Roberto Cabot: Within a transient context, it can lead to a form of hybridity.

Washington Fajardo: These are environments which must effectively be protected and preserved. The fluidity of public space, the possibilities of encounters, the quality of architectural spaces, materiality. That’s the challenge. The materiality of architecture must be conceived in another way, in a more transient fashion. I also think that this line of thought leads to the necessity of occupying cities and densifying them. I don’t have any answers to put forward—these are just a few impromptu thoughts on the matter.
In any case, we have managed to apply this idea in practice to some extent with the Olympic Games
and this stadium project which shall be recycled in view of another use: a sixty-day event with huge financial means provides an excellent laboratory for this kind of experiment.

Roberto Cabot: Do you think an effort has been made in this direction for the Olympic Games?

Washington Fajardo: Yes, this project is now ready and it will be completed. The Olympic pool will be moved to another state, the handball venues will be converted into municipal schools in four already defined zones, etc. But this is a laboratory. As a matter of fact, I believe it’s a solution for the organization of the Games and I hope the Olympic Committee will pay attention to this. It’s an innovation put forward by Rio! In London, the main stadium was supposed to be scaled down but that will not happen in the end. The initial principle was the same but it was abandoned. I think it’s an interesting vision—we can think of the Olympic Games as we do a circus or a ship: it arrives, docks, and is set up like a marquee. It’s an ideal scenario, which is environmentally friendly and makes it possible to realize the Olympic ideal of the encounter of cultures. That’s the great objective. But note that this is another vision of urban planning, based on the possibility of more fluid architectures, with more audacious spaces, which aren’t meant to last. I think that the construction of a building which is destined to last, to have a long service life, is an important decision. We need to produce an architecture which is more centered on citizens.

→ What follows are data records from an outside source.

-- ==== Sys2Proof/Tests/Slice0.lean ====
section
/-! SUPPORT. The model's own tests: words written out from 30_encoding.md R70 and R72, single steps whose
expected values are the vectors of 95_test_vectors.md, and, for every statement of OBLIGATIONS.json with
hypotheses, a state and operands that meet them all (`witness_<Name>`). -/

namespace Sys2Proof.Tests

open Sys2Proof.Machine

/-- The outcome is a next state of which the check holds. -/
def nextIs (o : Host.Outcome State Fault Refusal) (check : State → Bool) : Bool :=
  match o with
  | .next t => check t
  | .fault _ => false
  | .refused _ => false

/-- The reset state with these command words on the port. -/
def offering (words : List Word) : State :=
  { State.reset with host := { port := words, completions := [] } }

/-- The reset state busy with this command. -/
def flying (f : Flight) : State := State.reset.inFlight f

/-! ### Decoding: one word at least for each family -/

theorem test_decode_nop : decode 0b00000000_00000000_00000000_00000000#32 = .instr .nop := by decide
theorem test_decode_crcInit : decode 0b00000001_00000000_00000000_00000000#32 = .instr .crcInit := by decide
theorem test_decode_crcByte : decode 0b00000010_01010110_11111111_11111111#32 = .instr (.crcByte 0x56) := by decide
theorem test_decode_txbClear : decode 0b00010000_00000000_00000000_00000000#32 = .instr .txbClear := by decide
theorem test_decode_txbPush : decode 0b00010001_00000011_00000000_00000000#32 = .instr (.txbPush 0x03) := by decide
theorem test_decode_send : decode 0b00100000_00000101_00000001_10000001#32 = .instr (.send 0x05 0x01 0x81) := by decide
theorem test_decode_receive : decode 0b00100001_00000000_00000000_00000000#32 = .instr .receive := by decide
theorem test_decode_trkAlloc : decode 0b00110000_00000000_00000000_00000000#32 = .instr .trkAlloc := by decide
theorem test_decode_trkMark : decode 0b00110001_00000000_11111110_11111111#32 = .instr (.trkMark 0x00 false true) := by decide
theorem test_decode_trkQpend : decode 0b00110010_11100000_00000000_00000000#32 = .instr (.trkQpend 0xE0) := by decide
theorem test_decode_trkQfail : decode 0b00110011_00000001_00000000_00000000#32 = .instr (.trkQfail 0x01) := by decide
theorem test_decode_regRead : decode 0b01000000_00001000_00000000_00000000#32 = .instr (.regRead 0x08) := by decide
theorem test_decode_reserved : decode 0xFF010203#32 = .reserved 0xFF := by decide
theorem test_decodeTableWord : decodeTableWord 32 0x20050101 = some (.send 0x05 0x01 0x01) := by decide
theorem test_opcodes_distinct : (Opcode.all.map Opcode.byte).Nodup := by decide

/-! ### WellFormed: an ill-formed term for each check -/

theorem test_send_type_zero_refused : Instr.wellFormed (.send 0x00 0x01 0x01) = false := by decide
theorem test_regRead_index_nine_refused : Instr.wellFormed (.regRead 0x09) = false := by decide
theorem test_regRead_index_eight_accepted : Instr.wellFormed (.regRead 0x08) = true := by decide

/-! ### Helpers and codec -/

/-- V-STEP-8. -/
theorem test_crcStep : crcStep 0x1234 0x56 = 0xE993 := by decide
/-- V-CRC-7. -/
theorem test_crc16_check : crc16 [0x31, 0x32, 0x33, 0x34, 0x35, 0x36, 0x37, 0x38, 0x39] = 0xBB3D := by decide +kernel
/-- V-BIT-6, V-BIT-10. -/
theorem test_helpers : flagSet 0xFF 1 0 = 0xFD ∧ join16 0xD3 0xBA = 0xBAD3 := by decide
/-- V-COD-3 (`F3`). -/
theorem test_frame : frameBytes Config.vectors 0x02 0x37 0x09 0x03 0x01 [0xAA, 0x55] =
    [0x0F, 0x0A, 0x02, 0x37, 0x09, 0x03, 0x01, 0x02, 0x00, 0xBE, 0x9F, 0xCF, 0x11, 0xAA, 0x55] := by decide +kernel
/-- 44_receive.md R216, V-RX-3. -/
theorem test_rxResult : rxResult 2 (headerOf [0x02, 0x37, 0x09, 0x03, 0x01, 0x02, 0x00, 0xBE, 0x9F]) true =
    0x0002020103093706 := by decide
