/-- R252: RES 4,B, 0xCB 0xA0. -/
def execRes_4_B (s : State) : Result := .next ((resetBit 4 (.reg .b) s).chargeExtended 0xA0)

/-- R252: RES 4,C, 0xCB 0xA1. -/
def execRes_4_C (s : State) : Result := .next ((resetBit 4 (.reg .c) s).chargeExtended 0xA1)

/-- R252: RES 4,D, 0xCB 0xA2. -/
def execRes_4_D (s : State) : Result := .next ((resetBit 4 (.reg .d) s).chargeExtended 0xA2)

/-- R252: RES 4,E, 0xCB 0xA3. -/
def execRes_4_E (s : State) : Result := .next ((resetBit 4 (.reg .e) s).chargeExtended 0xA3)

/-- R252: RES 4,H, 0xCB 0xA4. -/
def execRes_4_H (s : State) : Result := .next ((resetBit 4 (.reg .h) s).chargeExtended 0xA4)

/-- R252: RES 4,L, 0xCB 0xA5. -/
def execRes_4_L (s : State) : Result := .next ((resetBit 4 (.reg .l) s).chargeExtended 0xA5)

/-- R252: RES 4,(HL), 0xCB 0xA6. -/
def execRes_4_mHL (s : State) : Result := .next ((resetBit 4 .atHL s).chargeExtended 0xA6)

/-- R252: RES 4,A, 0xCB 0xA7. -/
def execRes_4_A (s : State) : Result := .next ((resetBit 4 (.reg .a) s).chargeExtended 0xA7)

/-- R252: RES 5,B, 0xCB 0xA8. -/
def execRes_5_B (s : State) : Result := .next ((resetBit 5 (.reg .b) s).chargeExtended 0xA8)

/-- R252: RES 5,C, 0xCB 0xA9. -/
def execRes_5_C (s : State) : Result := .next ((resetBit 5 (.reg .c) s).chargeExtended 0xA9)

/-- R252: RES 5,D, 0xCB 0xAA. -/
def execRes_5_D (s : State) : Result := .next ((resetBit 5 (.reg .d) s).chargeExtended 0xAA)

/-- R252: RES 5,E, 0xCB 0xAB. -/
def execRes_5_E (s : State) : Result := .next ((resetBit 5 (.reg .e) s).chargeExtended 0xAB)

/-- R252: RES 5,H, 0xCB 0xAC. -/
def execRes_5_H (s : State) : Result := .next ((resetBit 5 (.reg .h) s).chargeExtended 0xAC)

/-- R252: RES 5,L, 0xCB 0xAD. -/
def execRes_5_L (s : State) : Result := .next ((resetBit 5 (.reg .l) s).chargeExtended 0xAD)

/-- R252: RES 5,(HL), 0xCB 0xAE. -/
def execRes_5_mHL (s : State) : Result := .next ((resetBit 5 .atHL s).chargeExtended 0xAE)

/-- R252: RES 5,A, 0xCB 0xAF. -/
def execRes_5_A (s : State) : Result := .next ((resetBit 5 (.reg .a) s).chargeExtended 0xAF)

/-- R252: RES 6,B, 0xCB 0xB0. -/
def execRes_6_B (s : State) : Result := .next ((resetBit 6 (.reg .b) s).chargeExtended 0xB0)

/-- R252: RES 6,C, 0xCB 0xB1. -/
def execRes_6_C (s : State) : Result := .next ((resetBit 6 (.reg .c) s).chargeExtended 0xB1)

/-- R252: RES 6,D, 0xCB 0xB2. -/
def execRes_6_D (s : State) : Result := .next ((resetBit 6 (.reg .d) s).chargeExtended 0xB2)

/-- R252: RES 6,E, 0xCB 0xB3. -/
def execRes_6_E (s : State) : Result := .next ((resetBit 6 (.reg .e) s).chargeExtended 0xB3)

/-- R252: RES 6,H, 0xCB 0xB4. -/
def execRes_6_H (s : State) : Result := .next ((resetBit 6 (.reg .h) s).chargeExtended 0xB4)

/-- R252: RES 6,L, 0xCB 0xB5. -/
def execRes_6_L (s : State) : Result := .next ((resetBit 6 (.reg .l) s).chargeExtended 0xB5)

/-- R252: RES 6,(HL), 0xCB 0xB6. -/
def execRes_6_mHL (s : State) : Result := .next ((resetBit 6 .atHL s).chargeExtended 0xB6)

/-- R252: RES 6,A, 0xCB 0xB7. -/
def execRes_6_A (s : State) : Result := .next ((resetBit 6 (.reg .a) s).chargeExtended 0xB7)

/-- R252: RES 7,B, 0xCB 0xB8. -/
def execRes_7_B (s : State) : Result := .next ((resetBit 7 (.reg .b) s).chargeExtended 0xB8)

/-- R252: RES 7,C, 0xCB 0xB9. -/
def execRes_7_C (s : State) : Result := .next ((resetBit 7 (.reg .c) s).chargeExtended 0xB9)

/-- R252: RES 7,D, 0xCB 0xBA. -/
def execRes_7_D (s : State) : Result := .next ((resetBit 7 (.reg .d) s).chargeExtended 0xBA)

/-- R252: RES 7,E, 0xCB 0xBB. -/
def execRes_7_E (s : State) : Result := .next ((resetBit 7 (.reg .e) s).chargeExtended 0xBB)

/-- R252: RES 7,H, 0xCB 0xBC. -/
def execRes_7_H (s : State) : Result := .next ((resetBit 7 (.reg .h) s).chargeExtended 0xBC)

/-- R252: RES 7,L, 0xCB 0xBD. -/
def execRes_7_L (s : State) : Result := .next ((resetBit 7 (.reg .l) s).chargeExtended 0xBD)

/-- R252: RES 7,(HL), 0xCB 0xBE. -/
def execRes_7_mHL (s : State) : Result := .next ((resetBit 7 .atHL s).chargeExtended 0xBE)

/-- R252: RES 7,A, 0xCB 0xBF. -/
def execRes_7_A (s : State) : Result := .next ((resetBit 7 (.reg .a) s).chargeExtended 0xBF)

/-- R253: SET 0,B, 0xCB 0xC0. -/
def execSet_0_B (s : State) : Result := .next ((setBit 0 (.reg .b) s).chargeExtended 0xC0)

/-- R253: SET 0,C, 0xCB 0xC1. -/
def execSet_0_C (s : State) : Result := .next ((setBit 0 (.reg .c) s).chargeExtended 0xC1)

/-- R253: SET 0,D, 0xCB 0xC2. -/
def execSet_0_D (s : State) : Result := .next ((setBit 0 (.reg .d) s).chargeExtended 0xC2)

/-- R253: SET 0,E, 0xCB 0xC3. -/
def execSet_0_E (s : State) : Result := .next ((setBit 0 (.reg .e) s).chargeExtended 0xC3)

/-- R253: SET 0,H, 0xCB 0xC4. -/
def execSet_0_H (s : State) : Result := .next ((setBit 0 (.reg .h) s).chargeExtended 0xC4)

/-- R253: SET 0,L, 0xCB 0xC5. -/
def execSet_0_L (s : State) : Result := .next ((setBit 0 (.reg .l) s).chargeExtended 0xC5)

/-- R253: SET 0,(HL), 0xCB 0xC6. -/
def execSet_0_mHL (s : State) : Result := .next ((setBit 0 .atHL s).chargeExtended 0xC6)

/-- R253: SET 0,A, 0xCB 0xC7. -/
def execSet_0_A (s : State) : Result := .next ((setBit 0 (.reg .a) s).chargeExtended 0xC7)

/-- R253: SET 1,B, 0xCB 0xC8. -/
def execSet_1_B (s : State) : Result := .next ((setBit 1 (.reg .b) s).chargeExtended 0xC8)

/-- R253: SET 1,C, 0xCB 0xC9. -/
def execSet_1_C (s : State) : Result := .next ((setBit 1 (.reg .c) s).chargeExtended 0xC9)

/-- R253: SET 1,D, 0xCB 0xCA. -/
def execSet_1_D (s : State) : Result := .next ((setBit 1 (.reg .d) s).chargeExtended 0xCA)

/-- R253: SET 1,E, 0xCB 0xCB. -/
def execSet_1_E (s : State) : Result := .next ((setBit 1 (.reg .e) s).chargeExtended 0xCB)

/-- R253: SET 1,H, 0xCB 0xCC. -/
def execSet_1_H (s : State) : Result := .next ((setBit 1 (.reg .h) s).chargeExtended 0xCC)

/-- R253: SET 1,L, 0xCB 0xCD. -/
def execSet_1_L (s : State) : Result := .next ((setBit 1 (.reg .l) s).chargeExtended 0xCD)

/-- R253: SET 1,(HL), 0xCB 0xCE. -/
def execSet_1_mHL (s : State) : Result := .next ((setBit 1 .atHL s).chargeExtended 0xCE)

/-- R253: SET 1,A, 0xCB 0xCF. -/
def execSet_1_A (s : State) : Result := .next ((setBit 1 (.reg .a) s).chargeExtended 0xCF)

/-- R253: SET 2,B, 0xCB 0xD0. -/
def execSet_2_B (s : State) : Result := .next ((setBit 2 (.reg .b) s).chargeExtended 0xD0)

/-- R253: SET 2,C, 0xCB 0xD1. -/
def execSet_2_C (s : State) : Result := .next ((setBit 2 (.reg .c) s).chargeExtended 0xD1)
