-- ==== Sys2Proof/Laws/Interrupts.lean ====
section
/-! SUPPORT. The interrupt check: what it does in each of its cases, said once (rules R290 to R294). -/

namespace Sys2Proof.Machine

/-- R288: the line the check picks is the winner. -/
theorem lowestLine_of_isWinner {n : Fin 5} {s : State} (h : IsWinner n s) : lowestLine s.requests = n := by
  obtain ⟨h1, h2⟩ := h
  generalize s.requests = m at h1 h2
  revert m
  revert n
  decide

theorem requests_ne_zero_of_isWinner {n : Fin 5} {s : State} (h : IsWinner n s) : s.requests ≠ 0 := by
  intro h0
  have := h.1
  simp [h0] at this

/-- R288: with a pending and enabled request there is a winner, and it is the line the check picks. -/
theorem isWinner_lowestLine {s : State} (h : s.requests ≠ 0) : IsWinner (lowestLine s.requests) s := by
  unfold IsWinner
  generalize s.requests = m at h
  revert m
  decide

theorem isWinner_unique {n m : Fin 5} {s : State} (h : IsWinner n s) (h' : IsWinner m s) : n = m :=
  (lowestLine_of_isWinner h).symm.trans (lowestLine_of_isWinner h')

/-- R290: the check has three outcomes: nothing, the wake-up alone, and the entry. -/
theorem serviceInterrupt_cases (s : State) :
    (s.requests = 0 ∨ (s.ime = false ∧ s.halted = false)) ∧ serviceInterrupt s = s ∨
    s.requests ≠ 0 ∧ s.ime = false ∧ s.halted = true ∧ serviceInterrupt s = { s with halted := false } ∨
    s.requests ≠ 0 ∧ s.ime = true ∧
      serviceInterrupt s = enterInterrupt (lowestLine s.requests) { s with halted := false } := by
  by_cases hr : s.requests = 0
  · exact .inl ⟨.inl hr, by simp [serviceInterrupt, hr]⟩
  · have hr' : (s.requests != 0) = true := by simpa using hr
    cases hi : s.ime
    · cases hh : s.halted
      · exact .inl ⟨.inr ⟨rfl, rfl⟩, by simp [serviceInterrupt, hi, hh]⟩
      · exact .inr (.inl ⟨hr, rfl, rfl, by simp only [serviceInterrupt, hi, hh, hr', Bool.or_true, Bool.and_self, if_true,
          Bool.false_eq_true, if_false]⟩)
    · exact .inr (.inr ⟨hr, rfl, by simp only [serviceInterrupt, hi, hr', Bool.true_or, Bool.and_self, if_true]⟩)

section Enter

variable (n : Fin 5) (s : State)

@[simp] theorem enterInterrupt_ime : (enterInterrupt n s).ime = false := by simp [enterInterrupt]
@[simp] theorem enterInterrupt_halted : (enterInterrupt n s).halted = s.halted := by simp [enterInterrupt]
@[simp] theorem enterInterrupt_pc : (enterInterrupt n s).pc = entryAddress s.params n := by simp [enterInterrupt]
@[simp] theorem enterInterrupt_sp : (enterInterrupt n s).sp = s.sp - 2 := by simp [enterInterrupt]
@[simp] theorem enterInterrupt_fZ : (enterInterrupt n s).fZ = s.fZ := by simp [enterInterrupt]
@[simp] theorem enterInterrupt_nh : (enterInterrupt n s).nh = s.nh := by simp [enterInterrupt]
@[simp] theorem enterInterrupt_fC : (enterInterrupt n s).fC = s.fC := by simp [enterInterrupt]
@[simp] theorem enterInterrupt_params : (enterInterrupt n s).params = s.params := by simp [enterInterrupt]
@[simp] theorem enterInterrupt_cycles :
    (enterInterrupt n s).cycles = addCount s.cycles Config.irqEntryCycles.val := by simp [enterInterrupt]
@[simp] theorem enterInterrupt_reg (r : Reg8) : (enterInterrupt n s).reg r = s.reg r := by
  cases r <;> simp [State.reg, enterInterrupt]

/-- R292: an entry is the push with SP two lower, and then what this names. -/
theorem enterInterrupt_eq : enterInterrupt n s =
    { push16 s.pc s with
      ime := false
      pc := entryAddress s.params n
      irqPending := (push16 s.pc s).irqPending &&& ~~~(1#5 <<< n.val)
      trace := (push16 s.pc s).trace ++ [.irqClear n]
      cycles := addCount s.cycles Config.irqEntryCycles.val } := by
  have h : push16 s.pc { s with ime := false } = { push16 s.pc s with ime := false } := by
    simp only [push16_eq]
    have hw : ∀ (a : Word) (v : Byte) (u : State),
        memWrite a v { u with ime := false } = { memWrite a v u with ime := false } := by
      intro a v u
      have hk : ({ u with ime := false } : State).kindAt a = u.kindAt a := rfl
      unfold memWrite
      rw [hk]
      split <;> rfl
    rw [hw, hw]
  simp only [enterInterrupt, h, State.clearRequest, State.log, State.charge, push16_params, push16_cycles]

/-- R292: the calls of an entry, two stack writes and the acknowledgement, and what they leave behind the bus. -/
theorem enterInterrupt_busAfter :
    (enterInterrupt n s).trace = s.trace ++
      [writeCall (s.sp - 1) (hi s.pc) s, writeCall (s.sp - 2) (lo s.pc) (memWrite (s.sp - 1) (hi s.pc) s), .irqClear n] ∧
    (s.noDevice [s.sp - 1, s.sp - 2] →
      SameBytesBut [s.sp - 1, s.sp - 2] s (enterInterrupt n s) ∧ (enterInterrupt n s).busMap = s.busMap ∧
      (enterInterrupt n s).irqPending = s.irqPending &&& ~~~(1#5 <<< n.val) ∧
      (enterInterrupt n s).irqEnabled = s.irqEnabled ∧ (enterInterrupt n s).oracle = s.oracle) := by
  obtain ⟨h1, h2⟩ := push16_busAfter s.pc s
  rw [enterInterrupt_eq]
  refine ⟨by simp [h1], fun hd => ?_⟩
  obtain ⟨k1, k2, k3, k4, k5⟩ := h2 hd
  exact ⟨k1, k2, by simp only [k3], k4, k5⟩

theorem enterInterrupt_storedBytes :
    StoredBytes [(s.sp - 1, hi s.pc), (s.sp - 2, lo s.pc)] s (enterInterrupt n s) := by
  rw [enterInterrupt_eq]
  exact push16_storedBytes s.pc s

theorem enterInterrupt_wf {s : State} (hm : Memory.wf s.mem) : Memory.wf (enterInterrupt n s).mem := by
  rw [enterInterrupt_eq]
  exact push16_wf s.pc hm

end Enter

@[simp] theorem serviceInterrupt_params (s : State) : (serviceInterrupt s).params = s.params := by
  rcases serviceInterrupt_cases s with ⟨-, h⟩ | ⟨-, -, -, h⟩ | ⟨-, -, h⟩ <;> simp [h]

/-- The check keeps memory in canonical form. -/
theorem serviceInterrupt_wf {s : State} (hm : Memory.wf s.mem) : Memory.wf (serviceInterrupt s).mem := by
  rcases serviceInterrupt_cases s with ⟨-, h⟩ | ⟨-, -, -, h⟩ | ⟨-, -, h⟩
  · rwa [h]
  · rwa [h]
  · rw [h]
    exact enterInterrupt_wf (s := { s with halted := false }) _ hm

@[simp] theorem serviceInterrupt_nh (s : State) : (serviceInterrupt s).nh = s.nh := by
  rcases serviceInterrupt_cases s with ⟨-, h⟩ | ⟨-, -, -, h⟩ | ⟨-, -, h⟩ <;> simp [h]

/-- R298: what the check adds to the count. -/
theorem serviceInterrupt_cycles (s : State) :
    (serviceInterrupt s).cycles =
      if s.ime && s.requests != 0 then addCount s.cycles Config.irqEntryCycles.val else s.cycles := by
  rcases serviceInterrupt_cases s with ⟨h0 | ⟨h0, -⟩, h⟩ | ⟨-, h0, -, h⟩ | ⟨h1, h0, h⟩ <;> simp [h, h0]
  exact fun h' => absurd h' h1

end Sys2Proof.Machine
end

Roberto Cabot: It’s fascinating to consider the need for an architecture in the classical sense, conceived ad aeternum as the Greeks did. The temple was supposed to be eternal. We aren’t building for gods anymore but for a world which is constantly changing.

Washington Fajardo: Yes, that provides another perspective and I think it’s a real challenge. We can use the now trendy term of sustainable development but few people think and talk about the biological dimension of territories. Urban densification is very important at an economic level but I don’t know if I would like to live in Hong Kong during a flu epidemic. The other key challenge is how to supply these high-density areas with fresh food.

Roberto Cabot: That is interesting: Copacabana and Hong Kong have similar issues, don’t they?

Washington Fajardo: Yes. They are high-density cities. To come back to the subject of active urban citizenship, we can imagine that these cities will develop farms or, in other terms, forms of transient and biological architecture with a limited impact on the environment. This could lead them to becoming embedded in an ecozone. From a biological standpoint, high-rise buildings will make it possible to conceive a city as an ecozone. Cities will thus be more livable for individuals and for humanity as a whole.